**ASSIGNED TASK**
Transcribe the stretch of entries below from the line with "def execVfadd (o" through the line with "def vSign (i", exactly and with both ends included; leave out all other lines.

**SUPPLIED MATERIAL**
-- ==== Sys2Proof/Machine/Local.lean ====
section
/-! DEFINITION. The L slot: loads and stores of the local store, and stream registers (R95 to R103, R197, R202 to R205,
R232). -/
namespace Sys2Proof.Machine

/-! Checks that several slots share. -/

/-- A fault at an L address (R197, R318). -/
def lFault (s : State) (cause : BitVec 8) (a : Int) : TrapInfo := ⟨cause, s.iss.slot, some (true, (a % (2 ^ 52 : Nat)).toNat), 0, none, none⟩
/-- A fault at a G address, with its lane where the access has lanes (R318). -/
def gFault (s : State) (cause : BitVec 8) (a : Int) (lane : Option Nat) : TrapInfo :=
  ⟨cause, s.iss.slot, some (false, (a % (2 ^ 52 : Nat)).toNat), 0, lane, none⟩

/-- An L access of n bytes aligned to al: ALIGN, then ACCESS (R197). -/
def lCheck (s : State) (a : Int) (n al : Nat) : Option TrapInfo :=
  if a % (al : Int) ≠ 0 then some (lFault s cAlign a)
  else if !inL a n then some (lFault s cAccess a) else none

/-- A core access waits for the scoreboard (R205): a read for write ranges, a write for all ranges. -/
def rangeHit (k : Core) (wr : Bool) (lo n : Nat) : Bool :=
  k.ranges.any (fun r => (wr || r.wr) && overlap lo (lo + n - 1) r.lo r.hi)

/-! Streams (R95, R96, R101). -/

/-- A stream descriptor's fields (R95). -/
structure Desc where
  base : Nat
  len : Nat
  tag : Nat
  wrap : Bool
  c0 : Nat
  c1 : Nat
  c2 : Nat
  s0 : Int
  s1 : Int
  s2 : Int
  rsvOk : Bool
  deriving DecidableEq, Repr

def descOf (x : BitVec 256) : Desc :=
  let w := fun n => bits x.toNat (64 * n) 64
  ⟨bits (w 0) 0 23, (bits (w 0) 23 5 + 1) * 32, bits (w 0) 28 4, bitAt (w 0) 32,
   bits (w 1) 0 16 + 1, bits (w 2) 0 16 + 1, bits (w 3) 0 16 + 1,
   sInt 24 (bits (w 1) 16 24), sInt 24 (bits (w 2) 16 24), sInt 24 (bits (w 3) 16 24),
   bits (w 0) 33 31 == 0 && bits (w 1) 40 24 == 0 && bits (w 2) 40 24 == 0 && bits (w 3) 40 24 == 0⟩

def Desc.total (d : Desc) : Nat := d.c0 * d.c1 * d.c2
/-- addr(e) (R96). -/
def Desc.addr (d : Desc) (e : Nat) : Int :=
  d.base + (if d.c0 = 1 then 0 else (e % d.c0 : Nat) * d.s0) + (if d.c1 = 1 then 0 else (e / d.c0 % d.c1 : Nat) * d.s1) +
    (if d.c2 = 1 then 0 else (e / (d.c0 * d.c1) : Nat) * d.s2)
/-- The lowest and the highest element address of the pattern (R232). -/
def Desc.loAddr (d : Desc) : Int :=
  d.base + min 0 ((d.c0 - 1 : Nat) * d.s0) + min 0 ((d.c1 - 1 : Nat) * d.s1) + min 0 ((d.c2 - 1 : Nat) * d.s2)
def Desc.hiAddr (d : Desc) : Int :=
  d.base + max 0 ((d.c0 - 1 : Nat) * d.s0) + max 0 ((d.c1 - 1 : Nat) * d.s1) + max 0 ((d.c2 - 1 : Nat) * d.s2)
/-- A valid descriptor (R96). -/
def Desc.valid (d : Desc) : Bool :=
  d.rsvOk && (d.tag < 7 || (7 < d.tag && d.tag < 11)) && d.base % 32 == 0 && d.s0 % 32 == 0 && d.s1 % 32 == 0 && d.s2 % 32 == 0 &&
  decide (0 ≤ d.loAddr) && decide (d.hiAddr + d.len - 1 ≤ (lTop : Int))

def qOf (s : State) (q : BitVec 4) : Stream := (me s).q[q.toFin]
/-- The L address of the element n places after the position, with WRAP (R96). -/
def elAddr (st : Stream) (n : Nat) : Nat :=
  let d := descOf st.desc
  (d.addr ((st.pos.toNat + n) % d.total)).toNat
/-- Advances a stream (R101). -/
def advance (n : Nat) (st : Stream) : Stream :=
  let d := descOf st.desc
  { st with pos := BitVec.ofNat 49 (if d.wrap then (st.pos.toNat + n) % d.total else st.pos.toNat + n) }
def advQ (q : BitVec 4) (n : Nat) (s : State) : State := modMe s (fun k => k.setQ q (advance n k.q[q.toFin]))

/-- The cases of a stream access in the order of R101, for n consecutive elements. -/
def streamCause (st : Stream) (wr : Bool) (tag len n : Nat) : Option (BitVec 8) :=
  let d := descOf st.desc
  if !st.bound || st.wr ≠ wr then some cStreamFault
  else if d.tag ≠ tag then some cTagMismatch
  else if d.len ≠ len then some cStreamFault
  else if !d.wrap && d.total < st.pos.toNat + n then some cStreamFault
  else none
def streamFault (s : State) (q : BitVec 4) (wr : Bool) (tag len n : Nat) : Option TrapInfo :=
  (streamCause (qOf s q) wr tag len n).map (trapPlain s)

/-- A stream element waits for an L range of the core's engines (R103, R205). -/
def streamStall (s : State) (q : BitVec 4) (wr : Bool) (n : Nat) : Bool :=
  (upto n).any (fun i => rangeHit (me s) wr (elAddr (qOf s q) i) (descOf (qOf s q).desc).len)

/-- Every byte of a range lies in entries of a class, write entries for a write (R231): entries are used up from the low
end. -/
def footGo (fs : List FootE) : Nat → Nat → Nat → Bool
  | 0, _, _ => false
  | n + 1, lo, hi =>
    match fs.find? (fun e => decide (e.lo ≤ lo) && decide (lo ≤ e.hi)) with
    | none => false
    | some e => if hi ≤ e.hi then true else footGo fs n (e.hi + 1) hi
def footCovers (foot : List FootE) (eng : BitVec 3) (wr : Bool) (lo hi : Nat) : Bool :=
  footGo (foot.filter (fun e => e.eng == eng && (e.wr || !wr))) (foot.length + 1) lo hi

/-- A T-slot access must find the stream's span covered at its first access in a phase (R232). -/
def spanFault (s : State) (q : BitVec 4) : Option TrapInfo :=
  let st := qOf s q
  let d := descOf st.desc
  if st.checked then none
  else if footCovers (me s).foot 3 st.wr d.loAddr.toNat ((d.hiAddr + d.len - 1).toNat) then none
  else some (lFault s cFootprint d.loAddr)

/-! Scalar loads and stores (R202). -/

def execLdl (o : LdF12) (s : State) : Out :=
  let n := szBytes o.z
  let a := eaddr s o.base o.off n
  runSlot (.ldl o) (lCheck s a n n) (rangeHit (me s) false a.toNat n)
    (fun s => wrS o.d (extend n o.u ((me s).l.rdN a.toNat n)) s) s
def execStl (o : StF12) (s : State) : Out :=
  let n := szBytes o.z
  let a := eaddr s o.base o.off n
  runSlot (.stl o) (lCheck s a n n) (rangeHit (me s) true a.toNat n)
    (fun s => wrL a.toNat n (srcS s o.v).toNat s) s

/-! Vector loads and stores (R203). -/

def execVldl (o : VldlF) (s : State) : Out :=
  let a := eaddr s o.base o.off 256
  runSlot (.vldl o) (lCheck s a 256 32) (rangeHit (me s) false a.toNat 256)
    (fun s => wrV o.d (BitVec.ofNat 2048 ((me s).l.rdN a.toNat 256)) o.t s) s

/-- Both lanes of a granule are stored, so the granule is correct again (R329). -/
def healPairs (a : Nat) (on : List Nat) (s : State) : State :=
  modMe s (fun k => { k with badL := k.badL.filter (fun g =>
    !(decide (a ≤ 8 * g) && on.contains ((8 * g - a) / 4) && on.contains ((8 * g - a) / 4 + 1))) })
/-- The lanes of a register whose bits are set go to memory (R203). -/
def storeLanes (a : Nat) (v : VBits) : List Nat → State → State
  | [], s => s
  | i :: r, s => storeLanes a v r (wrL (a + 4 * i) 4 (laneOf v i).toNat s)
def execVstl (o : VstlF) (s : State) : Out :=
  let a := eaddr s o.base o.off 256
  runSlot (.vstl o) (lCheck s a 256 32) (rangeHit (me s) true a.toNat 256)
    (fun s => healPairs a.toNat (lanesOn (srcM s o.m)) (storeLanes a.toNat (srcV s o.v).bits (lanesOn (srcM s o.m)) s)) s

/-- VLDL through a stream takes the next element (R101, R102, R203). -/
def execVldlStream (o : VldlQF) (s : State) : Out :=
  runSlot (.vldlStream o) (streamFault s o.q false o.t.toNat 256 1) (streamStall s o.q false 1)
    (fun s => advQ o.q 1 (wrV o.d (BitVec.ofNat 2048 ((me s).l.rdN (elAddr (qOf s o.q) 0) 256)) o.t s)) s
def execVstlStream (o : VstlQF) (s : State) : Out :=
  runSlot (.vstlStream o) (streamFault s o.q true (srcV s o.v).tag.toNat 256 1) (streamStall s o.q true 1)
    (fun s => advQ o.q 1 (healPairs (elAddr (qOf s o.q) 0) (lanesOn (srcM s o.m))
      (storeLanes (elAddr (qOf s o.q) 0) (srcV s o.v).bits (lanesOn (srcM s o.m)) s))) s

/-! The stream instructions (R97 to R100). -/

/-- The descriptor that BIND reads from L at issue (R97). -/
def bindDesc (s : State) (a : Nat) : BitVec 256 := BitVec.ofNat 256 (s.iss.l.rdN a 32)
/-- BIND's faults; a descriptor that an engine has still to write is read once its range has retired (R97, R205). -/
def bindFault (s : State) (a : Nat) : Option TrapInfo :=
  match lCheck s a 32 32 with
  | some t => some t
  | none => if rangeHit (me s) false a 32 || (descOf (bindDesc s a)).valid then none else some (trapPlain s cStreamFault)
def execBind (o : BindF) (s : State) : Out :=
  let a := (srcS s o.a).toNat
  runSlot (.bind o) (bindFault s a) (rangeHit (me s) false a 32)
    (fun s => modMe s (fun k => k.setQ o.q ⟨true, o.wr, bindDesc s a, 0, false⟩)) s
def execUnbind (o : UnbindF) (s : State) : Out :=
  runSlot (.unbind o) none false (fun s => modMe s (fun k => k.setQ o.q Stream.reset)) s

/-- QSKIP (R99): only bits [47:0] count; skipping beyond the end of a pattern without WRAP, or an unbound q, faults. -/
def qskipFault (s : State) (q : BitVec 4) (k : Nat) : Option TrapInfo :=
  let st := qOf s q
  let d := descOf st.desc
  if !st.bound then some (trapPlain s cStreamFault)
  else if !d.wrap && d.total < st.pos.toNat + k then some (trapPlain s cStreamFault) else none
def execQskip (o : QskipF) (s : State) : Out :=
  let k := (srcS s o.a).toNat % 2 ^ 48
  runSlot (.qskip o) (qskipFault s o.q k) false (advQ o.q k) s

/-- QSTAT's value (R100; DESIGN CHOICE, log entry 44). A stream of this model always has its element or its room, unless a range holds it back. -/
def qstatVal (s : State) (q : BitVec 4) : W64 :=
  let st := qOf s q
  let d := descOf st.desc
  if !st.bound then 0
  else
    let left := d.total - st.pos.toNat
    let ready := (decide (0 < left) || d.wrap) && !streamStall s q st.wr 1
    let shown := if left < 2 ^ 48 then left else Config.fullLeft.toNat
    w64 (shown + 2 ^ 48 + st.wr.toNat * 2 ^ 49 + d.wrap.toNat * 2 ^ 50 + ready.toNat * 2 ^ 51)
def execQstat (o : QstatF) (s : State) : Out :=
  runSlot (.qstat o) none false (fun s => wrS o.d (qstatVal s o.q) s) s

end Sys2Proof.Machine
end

---

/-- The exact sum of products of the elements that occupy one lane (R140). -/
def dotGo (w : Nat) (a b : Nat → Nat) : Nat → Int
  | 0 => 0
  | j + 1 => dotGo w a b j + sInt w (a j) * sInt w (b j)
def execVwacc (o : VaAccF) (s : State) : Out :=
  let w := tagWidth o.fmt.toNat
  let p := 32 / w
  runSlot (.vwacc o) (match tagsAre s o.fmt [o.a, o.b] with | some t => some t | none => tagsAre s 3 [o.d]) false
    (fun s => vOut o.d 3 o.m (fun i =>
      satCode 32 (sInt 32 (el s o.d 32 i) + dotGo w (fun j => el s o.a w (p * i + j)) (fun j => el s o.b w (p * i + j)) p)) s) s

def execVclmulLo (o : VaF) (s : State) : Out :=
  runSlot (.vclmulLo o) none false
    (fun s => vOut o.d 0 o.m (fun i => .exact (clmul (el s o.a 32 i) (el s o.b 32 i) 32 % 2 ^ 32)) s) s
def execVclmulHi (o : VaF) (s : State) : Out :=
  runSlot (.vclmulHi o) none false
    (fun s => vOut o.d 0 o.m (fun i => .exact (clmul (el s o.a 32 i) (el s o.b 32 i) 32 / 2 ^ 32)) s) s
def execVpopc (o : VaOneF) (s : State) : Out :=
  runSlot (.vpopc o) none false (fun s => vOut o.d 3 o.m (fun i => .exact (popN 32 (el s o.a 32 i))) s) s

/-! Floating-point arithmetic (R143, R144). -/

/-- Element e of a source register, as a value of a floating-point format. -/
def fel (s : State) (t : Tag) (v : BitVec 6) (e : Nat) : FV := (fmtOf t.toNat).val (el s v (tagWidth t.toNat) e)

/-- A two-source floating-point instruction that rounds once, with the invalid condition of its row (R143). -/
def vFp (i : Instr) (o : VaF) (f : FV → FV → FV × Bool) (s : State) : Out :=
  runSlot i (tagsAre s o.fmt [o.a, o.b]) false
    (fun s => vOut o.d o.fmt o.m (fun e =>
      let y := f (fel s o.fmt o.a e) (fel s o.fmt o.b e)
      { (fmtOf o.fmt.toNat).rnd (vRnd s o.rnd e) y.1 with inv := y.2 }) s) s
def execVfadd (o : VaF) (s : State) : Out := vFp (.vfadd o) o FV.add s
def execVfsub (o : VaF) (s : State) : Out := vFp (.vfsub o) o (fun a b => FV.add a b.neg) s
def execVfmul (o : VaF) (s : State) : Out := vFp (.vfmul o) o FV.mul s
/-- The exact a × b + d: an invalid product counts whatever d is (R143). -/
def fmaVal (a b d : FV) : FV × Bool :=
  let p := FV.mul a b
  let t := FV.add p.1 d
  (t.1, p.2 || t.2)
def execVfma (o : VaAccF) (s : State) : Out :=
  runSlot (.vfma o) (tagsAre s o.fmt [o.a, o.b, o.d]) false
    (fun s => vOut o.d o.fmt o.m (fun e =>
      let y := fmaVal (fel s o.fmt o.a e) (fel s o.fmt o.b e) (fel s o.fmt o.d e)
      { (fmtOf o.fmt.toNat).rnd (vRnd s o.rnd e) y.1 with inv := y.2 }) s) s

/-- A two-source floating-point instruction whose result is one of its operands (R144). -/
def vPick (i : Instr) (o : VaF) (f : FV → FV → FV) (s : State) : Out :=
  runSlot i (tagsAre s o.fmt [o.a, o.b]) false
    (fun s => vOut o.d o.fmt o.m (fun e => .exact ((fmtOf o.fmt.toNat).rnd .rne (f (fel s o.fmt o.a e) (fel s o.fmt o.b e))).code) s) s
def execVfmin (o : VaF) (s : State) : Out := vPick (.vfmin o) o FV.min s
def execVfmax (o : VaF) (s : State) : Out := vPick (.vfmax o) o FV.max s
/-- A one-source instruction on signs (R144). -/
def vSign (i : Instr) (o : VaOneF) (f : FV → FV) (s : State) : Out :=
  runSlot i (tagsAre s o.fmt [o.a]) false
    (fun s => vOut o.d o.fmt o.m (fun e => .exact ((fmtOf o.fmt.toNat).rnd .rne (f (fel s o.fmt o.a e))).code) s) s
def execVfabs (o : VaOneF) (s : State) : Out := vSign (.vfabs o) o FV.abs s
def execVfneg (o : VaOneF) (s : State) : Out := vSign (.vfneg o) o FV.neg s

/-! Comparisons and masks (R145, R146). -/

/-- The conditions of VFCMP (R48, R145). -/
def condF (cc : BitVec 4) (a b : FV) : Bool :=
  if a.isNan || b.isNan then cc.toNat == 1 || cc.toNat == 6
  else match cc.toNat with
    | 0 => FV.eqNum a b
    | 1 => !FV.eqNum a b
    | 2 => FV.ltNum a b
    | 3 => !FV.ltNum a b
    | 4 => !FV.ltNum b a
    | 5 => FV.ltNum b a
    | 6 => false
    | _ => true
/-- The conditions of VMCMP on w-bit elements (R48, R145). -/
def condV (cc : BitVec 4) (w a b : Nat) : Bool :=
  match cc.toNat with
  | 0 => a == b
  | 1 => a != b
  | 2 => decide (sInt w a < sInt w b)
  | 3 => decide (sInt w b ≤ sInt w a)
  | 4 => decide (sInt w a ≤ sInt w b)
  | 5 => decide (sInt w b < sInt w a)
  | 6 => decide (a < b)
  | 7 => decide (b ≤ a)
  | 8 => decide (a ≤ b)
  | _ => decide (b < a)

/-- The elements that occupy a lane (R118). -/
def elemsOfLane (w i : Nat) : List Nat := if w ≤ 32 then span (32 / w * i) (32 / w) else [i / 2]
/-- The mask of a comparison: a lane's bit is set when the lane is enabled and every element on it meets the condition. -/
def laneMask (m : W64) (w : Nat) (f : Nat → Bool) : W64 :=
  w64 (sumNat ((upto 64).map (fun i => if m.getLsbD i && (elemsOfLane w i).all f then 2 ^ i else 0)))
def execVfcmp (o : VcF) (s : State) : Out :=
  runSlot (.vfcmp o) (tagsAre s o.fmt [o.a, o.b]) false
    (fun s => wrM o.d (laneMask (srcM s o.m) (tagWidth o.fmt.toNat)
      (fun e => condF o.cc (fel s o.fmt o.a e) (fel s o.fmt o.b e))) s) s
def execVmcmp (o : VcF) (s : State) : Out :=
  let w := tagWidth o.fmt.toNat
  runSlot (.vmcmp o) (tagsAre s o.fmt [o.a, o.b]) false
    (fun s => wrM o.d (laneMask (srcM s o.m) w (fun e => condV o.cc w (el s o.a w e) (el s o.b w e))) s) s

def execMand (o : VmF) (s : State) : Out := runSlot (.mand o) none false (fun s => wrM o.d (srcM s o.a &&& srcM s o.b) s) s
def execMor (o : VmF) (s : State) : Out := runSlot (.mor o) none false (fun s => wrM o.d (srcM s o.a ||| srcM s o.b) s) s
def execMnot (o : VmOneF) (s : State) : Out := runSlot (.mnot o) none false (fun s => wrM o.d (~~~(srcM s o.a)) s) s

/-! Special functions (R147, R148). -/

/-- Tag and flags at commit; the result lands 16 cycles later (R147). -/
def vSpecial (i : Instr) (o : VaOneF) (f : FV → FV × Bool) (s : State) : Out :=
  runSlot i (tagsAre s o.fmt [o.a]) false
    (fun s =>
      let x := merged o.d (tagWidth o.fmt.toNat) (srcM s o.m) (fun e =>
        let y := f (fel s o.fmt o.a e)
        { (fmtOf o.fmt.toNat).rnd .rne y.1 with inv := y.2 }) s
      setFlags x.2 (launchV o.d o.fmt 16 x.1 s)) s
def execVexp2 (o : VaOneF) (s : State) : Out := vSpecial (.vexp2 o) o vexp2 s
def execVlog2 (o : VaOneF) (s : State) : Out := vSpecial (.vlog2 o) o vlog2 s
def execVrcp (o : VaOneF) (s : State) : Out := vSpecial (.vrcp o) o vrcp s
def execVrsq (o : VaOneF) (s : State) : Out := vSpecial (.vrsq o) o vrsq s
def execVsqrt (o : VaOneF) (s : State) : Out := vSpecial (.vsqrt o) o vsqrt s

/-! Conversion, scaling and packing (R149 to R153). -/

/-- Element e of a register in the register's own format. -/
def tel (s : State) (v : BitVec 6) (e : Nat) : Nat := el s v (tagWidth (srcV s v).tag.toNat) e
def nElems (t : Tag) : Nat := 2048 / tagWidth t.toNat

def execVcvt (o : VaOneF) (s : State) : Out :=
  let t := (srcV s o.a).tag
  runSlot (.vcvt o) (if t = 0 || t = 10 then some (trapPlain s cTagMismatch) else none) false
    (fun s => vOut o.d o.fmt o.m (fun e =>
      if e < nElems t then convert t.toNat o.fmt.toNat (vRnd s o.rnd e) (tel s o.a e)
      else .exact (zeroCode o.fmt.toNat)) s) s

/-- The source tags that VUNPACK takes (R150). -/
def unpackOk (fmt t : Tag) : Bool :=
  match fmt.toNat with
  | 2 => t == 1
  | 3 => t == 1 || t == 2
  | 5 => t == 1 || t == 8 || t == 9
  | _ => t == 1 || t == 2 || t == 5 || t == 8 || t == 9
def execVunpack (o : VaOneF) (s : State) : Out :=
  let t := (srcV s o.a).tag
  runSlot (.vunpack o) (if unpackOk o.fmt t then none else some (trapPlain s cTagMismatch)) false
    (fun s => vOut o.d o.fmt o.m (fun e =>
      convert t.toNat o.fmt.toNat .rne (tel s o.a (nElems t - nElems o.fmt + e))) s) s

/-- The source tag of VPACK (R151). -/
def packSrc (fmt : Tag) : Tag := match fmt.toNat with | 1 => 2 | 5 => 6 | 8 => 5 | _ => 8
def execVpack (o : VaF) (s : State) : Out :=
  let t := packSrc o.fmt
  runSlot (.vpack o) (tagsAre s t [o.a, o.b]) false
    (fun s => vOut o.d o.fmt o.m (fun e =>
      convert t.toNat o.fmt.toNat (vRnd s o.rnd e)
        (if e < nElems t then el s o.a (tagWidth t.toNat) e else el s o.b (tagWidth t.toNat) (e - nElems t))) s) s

---

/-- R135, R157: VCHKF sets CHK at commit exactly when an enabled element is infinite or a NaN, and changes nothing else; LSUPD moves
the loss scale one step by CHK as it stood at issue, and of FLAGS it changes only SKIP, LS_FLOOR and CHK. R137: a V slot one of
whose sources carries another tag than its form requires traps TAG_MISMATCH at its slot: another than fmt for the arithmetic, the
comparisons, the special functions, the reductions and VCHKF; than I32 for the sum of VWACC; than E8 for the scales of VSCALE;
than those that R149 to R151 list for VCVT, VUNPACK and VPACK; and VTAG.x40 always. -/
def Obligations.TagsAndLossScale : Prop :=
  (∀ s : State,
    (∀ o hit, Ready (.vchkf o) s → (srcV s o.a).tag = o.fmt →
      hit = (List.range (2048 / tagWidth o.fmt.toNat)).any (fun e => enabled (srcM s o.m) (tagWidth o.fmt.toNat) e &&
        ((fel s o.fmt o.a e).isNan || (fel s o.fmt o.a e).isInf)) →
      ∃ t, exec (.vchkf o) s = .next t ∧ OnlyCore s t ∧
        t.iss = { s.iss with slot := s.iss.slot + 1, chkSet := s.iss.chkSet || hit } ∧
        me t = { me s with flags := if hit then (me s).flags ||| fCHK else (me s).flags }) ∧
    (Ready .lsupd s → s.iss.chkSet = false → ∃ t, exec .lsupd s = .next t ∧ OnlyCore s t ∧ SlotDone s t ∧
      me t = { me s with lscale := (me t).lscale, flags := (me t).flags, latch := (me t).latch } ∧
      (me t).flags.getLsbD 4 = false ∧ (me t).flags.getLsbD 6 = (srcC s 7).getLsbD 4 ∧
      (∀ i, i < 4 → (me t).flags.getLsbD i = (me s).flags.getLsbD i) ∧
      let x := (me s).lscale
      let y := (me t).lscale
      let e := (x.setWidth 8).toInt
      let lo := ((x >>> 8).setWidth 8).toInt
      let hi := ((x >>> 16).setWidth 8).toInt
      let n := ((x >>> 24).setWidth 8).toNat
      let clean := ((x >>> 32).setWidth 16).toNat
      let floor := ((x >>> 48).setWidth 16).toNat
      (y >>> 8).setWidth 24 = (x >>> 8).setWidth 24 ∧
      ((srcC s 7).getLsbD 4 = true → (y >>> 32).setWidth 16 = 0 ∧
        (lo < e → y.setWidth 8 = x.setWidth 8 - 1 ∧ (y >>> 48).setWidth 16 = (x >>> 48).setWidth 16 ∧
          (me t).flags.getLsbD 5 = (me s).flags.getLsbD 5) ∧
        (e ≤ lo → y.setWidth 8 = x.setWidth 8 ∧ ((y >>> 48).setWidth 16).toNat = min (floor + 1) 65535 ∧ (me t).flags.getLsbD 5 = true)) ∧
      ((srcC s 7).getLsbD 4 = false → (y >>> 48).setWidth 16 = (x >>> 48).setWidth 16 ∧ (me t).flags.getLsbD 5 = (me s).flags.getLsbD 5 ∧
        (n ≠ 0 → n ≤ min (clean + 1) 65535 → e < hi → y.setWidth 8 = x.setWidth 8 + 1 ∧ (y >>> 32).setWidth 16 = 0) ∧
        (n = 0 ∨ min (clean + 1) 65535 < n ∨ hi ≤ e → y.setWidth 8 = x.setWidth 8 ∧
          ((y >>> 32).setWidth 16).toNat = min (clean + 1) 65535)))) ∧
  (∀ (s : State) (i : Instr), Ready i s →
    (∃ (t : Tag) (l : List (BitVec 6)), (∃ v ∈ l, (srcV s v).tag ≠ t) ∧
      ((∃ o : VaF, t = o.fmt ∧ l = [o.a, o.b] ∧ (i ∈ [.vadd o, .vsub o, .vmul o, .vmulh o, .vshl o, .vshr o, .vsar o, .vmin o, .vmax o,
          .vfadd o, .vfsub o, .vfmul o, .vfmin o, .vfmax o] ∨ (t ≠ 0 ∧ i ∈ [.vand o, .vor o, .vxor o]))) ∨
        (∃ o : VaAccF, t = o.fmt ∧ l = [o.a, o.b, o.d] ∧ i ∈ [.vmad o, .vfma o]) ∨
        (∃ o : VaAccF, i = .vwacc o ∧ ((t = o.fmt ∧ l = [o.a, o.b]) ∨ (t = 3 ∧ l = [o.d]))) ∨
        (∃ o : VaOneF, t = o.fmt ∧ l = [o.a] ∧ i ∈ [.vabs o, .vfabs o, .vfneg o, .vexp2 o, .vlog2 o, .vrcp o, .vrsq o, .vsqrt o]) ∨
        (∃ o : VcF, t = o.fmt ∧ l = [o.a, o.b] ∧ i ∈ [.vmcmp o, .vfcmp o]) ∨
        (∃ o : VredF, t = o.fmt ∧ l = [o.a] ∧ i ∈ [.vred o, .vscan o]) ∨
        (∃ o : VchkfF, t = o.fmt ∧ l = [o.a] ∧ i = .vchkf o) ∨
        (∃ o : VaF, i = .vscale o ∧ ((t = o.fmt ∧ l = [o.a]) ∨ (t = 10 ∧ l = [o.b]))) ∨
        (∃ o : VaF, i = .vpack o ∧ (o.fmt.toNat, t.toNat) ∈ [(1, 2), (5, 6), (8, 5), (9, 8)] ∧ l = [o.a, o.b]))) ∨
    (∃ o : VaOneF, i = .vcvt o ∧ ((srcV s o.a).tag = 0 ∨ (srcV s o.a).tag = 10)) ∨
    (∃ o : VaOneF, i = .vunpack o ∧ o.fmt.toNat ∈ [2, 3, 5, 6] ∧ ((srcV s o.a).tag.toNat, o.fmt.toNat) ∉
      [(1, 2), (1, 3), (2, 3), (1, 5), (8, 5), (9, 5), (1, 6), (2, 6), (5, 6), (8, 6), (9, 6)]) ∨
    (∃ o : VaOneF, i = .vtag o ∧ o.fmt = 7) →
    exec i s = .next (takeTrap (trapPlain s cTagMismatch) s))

**SOLUTION TO THIS PROBLEM**
def execVfadd (o : VaF) (s : State) : Out := vFp (.vfadd o) o FV.add s
def execVfsub (o : VaF) (s : State) : Out := vFp (.vfsub o) o (fun a b => FV.add a b.neg) s
def execVfmul (o : VaF) (s : State) : Out := vFp (.vfmul o) o FV.mul s
/-- The exact a × b + d: an invalid product counts whatever d is (R143). -/
def fmaVal (a b d : FV) : FV × Bool :=
  let p := FV.mul a b
  let t := FV.add p.1 d
  (t.1, p.2 || t.2)
def execVfma (o : VaAccF) (s : State) : Out :=
  runSlot (.vfma o) (tagsAre s o.fmt [o.a, o.b, o.d]) false
    (fun s => vOut o.d o.fmt o.m (fun e =>
      let y := fmaVal (fel s o.fmt o.a e) (fel s o.fmt o.b e) (fel s o.fmt o.d e)
      { (fmtOf o.fmt.toNat).rnd (vRnd s o.rnd e) y.1 with inv := y.2 }) s) s

/-- A two-source floating-point instruction whose result is one of its operands (R144). -/
def vPick (i : Instr) (o : VaF) (f : FV → FV → FV) (s : State) : Out :=
  runSlot i (tagsAre s o.fmt [o.a, o.b]) false
    (fun s => vOut o.d o.fmt o.m (fun e => .exact ((fmtOf o.fmt.toNat).rnd .rne (f (fel s o.fmt o.a e) (fel s o.fmt o.b e))).code) s) s
def execVfmin (o : VaF) (s : State) : Out := vPick (.vfmin o) o FV.min s
def execVfmax (o : VaF) (s : State) : Out := vPick (.vfmax o) o FV.max s
/-- A one-source instruction on signs (R144). -/
def vSign (i : Instr) (o : VaOneF) (f : FV → FV) (s : State) : Out :=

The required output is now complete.